MIT researchers use natural language processing to analyze viral evolution

By Leah Sherwood, The Science Advisory Board assistant editor

January 18, 2021 -- In a breakthrough that could guide the development of targeted vaccines, Massachusetts Institute of Technology (MIT) researchers used natural language processing methods lifted from the field of computational linguistics to analyze the viral protein sequence data of influenza A, HIV, and SARS-CoV-2 to identify regions within the genomes of those viruses that are most vulnerable to mutation. The results were published in a new study in Science on January 15.

One of the greatest challenges to defeating influenza and HIV is their rapid rate of mutation, which allows them to evade the antibodies generated by a particular vaccine through a process known as "viral escape." The phenomenon occurs when a mutation enables the virus to change the shape of its surface proteins in a way that prevents antibodies from binding to them, but still leaves the proteins' functionality intact.

"If a virus wants to escape the human immune system, it doesn't want to mutate itself so that it dies or can't replicate," said Brian Hie, the lead author of the Science paper and a graduate student at MIT's Computer Science and Artificial Intelligence Laboratory (CSAIL), in a statement. "It wants to preserve fitness but disguise itself enough so that it's undetectable by the human immune system."

Viral escape of the surface protein of influenza and the envelope surface protein of HIV explains why we don't have a universal flu vaccine or a vaccine for HIV. In the case of SARS-CoV-2, it is still unclear how rapidly the virus mutates, which raises the question of how long the vaccines now being deployed to combat COVID-19 will remain effective before succumbing to viral escape.

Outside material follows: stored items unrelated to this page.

-- ==== Sys2Proof/Tests/Slice0.lean ====
section
/-! SUPPORT. The model's own tests, each of one step or one operation, with the expected values of
spec/95_test_vectors.md, and for every statement with hypotheses a state that meets them. -/

namespace Sys2Proof.Tests

open Sys2Proof.Machine

/-! ### Small states -/

/-- The example parameters of spec/95_test_vectors.md (G1): not the hardware's. -/
def exampleParams : Params := ⟨0x20E32736, 0x3039, 0x00FFFFFF⟩

/-- A started command's state: operands latched, BUSY. -/
def started (src : List Byte) (cap eIn key : Word) (keyEn : Bool) : State :=
  { State.reset with
    params := exampleParams, busy := true, src := Memory.setList [] 0 src
    lat := { eIn := eIn, key := key, keyEn := keyEn, nSrc := BitVec.ofNat 32 src.length, cap := cap } }

/-- A state inside DECODE: declared length and capacity `n`, some output bytes written. -/
def decodingState (n : Word) (out : List Byte) : State :=
  { State.reset with
    params := exampleParams, busy := true, dst := Memory.setList [] 0 out
    lat := { Latches.reset with cap := n }
    eng := { Engine.reset with n := n, outPos := out.length } }

/-- An idle state with one host access to come. -/
def awaiting (op : HostOp) : State := { State.reset with params := exampleParams, inputs := [op] }

/-- The outcome is a command's end with this RESULT and these DST bytes from offset 0 on. -/
def endsWith (o : Host.Outcome State Fault Refusal) (r : Int) (dst : List Byte) : Bool :=
  match o with
  | .next t => t.done && !t.busy && decide (t.result.toInt = r) && decide (t.dst = Memory.setList [] 0 dst)
  | _ => false

/-- The outcome is a command's end with this RESULT, whatever DST holds. -/
def endsWithResult (o : Host.Outcome State Fault Refusal) (r : Int) : Bool :=
  match o with
  | .next t => t.done && !t.busy && decide (t.result.toInt = r)
  | _ => false

/-- The outcome is a next state still inside DECODE with this `out_pos` and these DST bytes. -/
def goesOnWith (o : Host.Outcome State Fault Refusal) (outPos : Nat) (dst : List Byte) : Bool :=
  match o with
  | .next t => t.busy && decide (t.eng.outPos = outPos) && decide (t.dst = Memory.setList [] 0 dst)
  | _ => false

/-! ### WellFormed: one ill-formed term per check -/

theorem test_scopy_with_eos_pattern_is_ill_formed : (Instr.scopy 0 0xFF).wellFormed = false := by decide

theorem test_lcopy_with_length_field_zero_is_ill_formed : (Instr.lcopy 5 0).wellFormed = false := by decide

theorem test_illegal_command_with_a_legal_code_is_ill_formed : (Instr.illegalCmd 7).wellFormed = false := by decide

theorem test_distance_zero_is_well_formed_but_not_legal :
    (Instr.lcopy 0x1FFF 1).wellFormed = true ∧ (Instr.lcopy 0x1FFF 1).legal = false := by decide

/-! ### Decoding: words written out from R71, R76 and the vectors T1 to T20 of section 2.4 -/

theorem test_decode_lit : decodeEncoding (.token [0b00000001, 0x41]) = some (.lit 0x41) := by decide

theorem test_decode_scopy : decodeEncoding (.token [0b00001000, 0xFF]) = some (.scopy 0b01 0xFF) := by decide

theorem test_decode_scopy_high_bit_first :
    decodeEncoding (.token [0b00000100, 0xFD]) = some (.scopy 0b10 0xFD) := by decide

theorem test_decode_eos : decodeEncoding (.token [0b00000000, 0xFF]) = some .eos := by decide

theorem test_decode_lcopy : decodeEncoding (.token [0b00000010, 0xED, 0xFF]) = some (.lcopy 0x1FFD 5) := by decide

theorem test_decode_lcopyx :
    decodeEncoding (.token [0b00000010, 0xF0, 0xFF, 0xFE]) = some (.lcopyx 0x1FFE 0xFE) := by decide

theorem test_decode_commands :
    (List.range 9).map (fun k => decodeCommand (BitVec.ofNat 32 k)) =
      [.illegalCmd 0, .compress, .archive, .maxCompressedSize, .decompressBuf, .decompressBuf2, .decompressSize,
       .crypt, .illegalCmd 8] := by decide

/-- F1 and F6: no token where the payload ends early. -/
theorem test_decode_underrun :
    decodeEncoding (.token [0b00000001]) = none ∧ decodeEncoding (.token [0b00000010, 0xF8, 0xFF]) = none := by
  decide

/-- L3-2: a control byte between the two control bits of one token. -/
theorem test_encode_stream_of_every_form :
    encodeStream 26 .little [.lit 0x41, .lit 0x42, .lit 0x43, .scopy 2 0xFD, .lcopy 0x1FFD 6, .lcopyx 0x1FFE 3, .eos] =
      [0x1A, 0, 0, 0, 0x27, 0x41, 0x42, 0x43, 0xFD, 0x05, 0xEE, 0xFF, 0xF0, 0xFF, 0x03, 0xFF] := by decide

Hie and his co-authors, who include members of MIT's departments of biological engineering and computational and systems biology, came up with a new way to computationally model viral escape based on machine-learning models that were originally developed to analyze natural language. Neural language models, which underlie technologies such as speech recognition and machine translation, are trained on huge collections of text in order to calculate the frequency which with certain words occur together.

The models adopted to the viral domain by the MIT researchers include constrained semantic change search (CSCS), which they adapted to search for mutations to a viral sequence that preserve fitness while being antigenically different, and bidirectional long short-term memory (BiLSTM), a neural language model architecture they adapted to learn "grammatical" protein sequences and predict viral escape. The researchers trained these models on amino acids from 60,000 HIV sequences, 45,000 influenza sequences, and 4,000 coronavirus sequences.

The team's models analyze patterns in the viral protein sequence in order to predict new sequences of viral surface proteins that have new functions but still follow the biological rules of protein structure. These are the sequences that are more likely to mutate in a way that enables viral escape. Similarly, the models can also identify sections that are less likely to mutate, which makes them good targets for new vaccines.

"Language models are very powerful because they can learn this complex distributional structure and gain some insight into function just from sequence variation," Hie said. "We have this big corpus of viral sequence data for each amino acid position, and the model learns these properties of amino acid co-occurrence and co-variation across the training data."

An advantage of this kind of modeling is that it requires only sequence information, which is much easier to obtain than the protein structures themselves.

"The beautiful thing is all we need is sequence data, which is easy to produce," said co-author Bryan Bryson, an assistant professor of biological engineering at MIT.

According to the researchers, since their paper was accepted for publication, they have used their method to identify sequences likely to generate escape mutations in the new variants of SARS-CoV-2 that recently emerged in the U.K. and South Africa.

In more recent work, the MIT team is collaborating with cancer researchers to identify sequences to be used as targets for cancer vaccines that stimulate the body's own immune system to destroy tumors.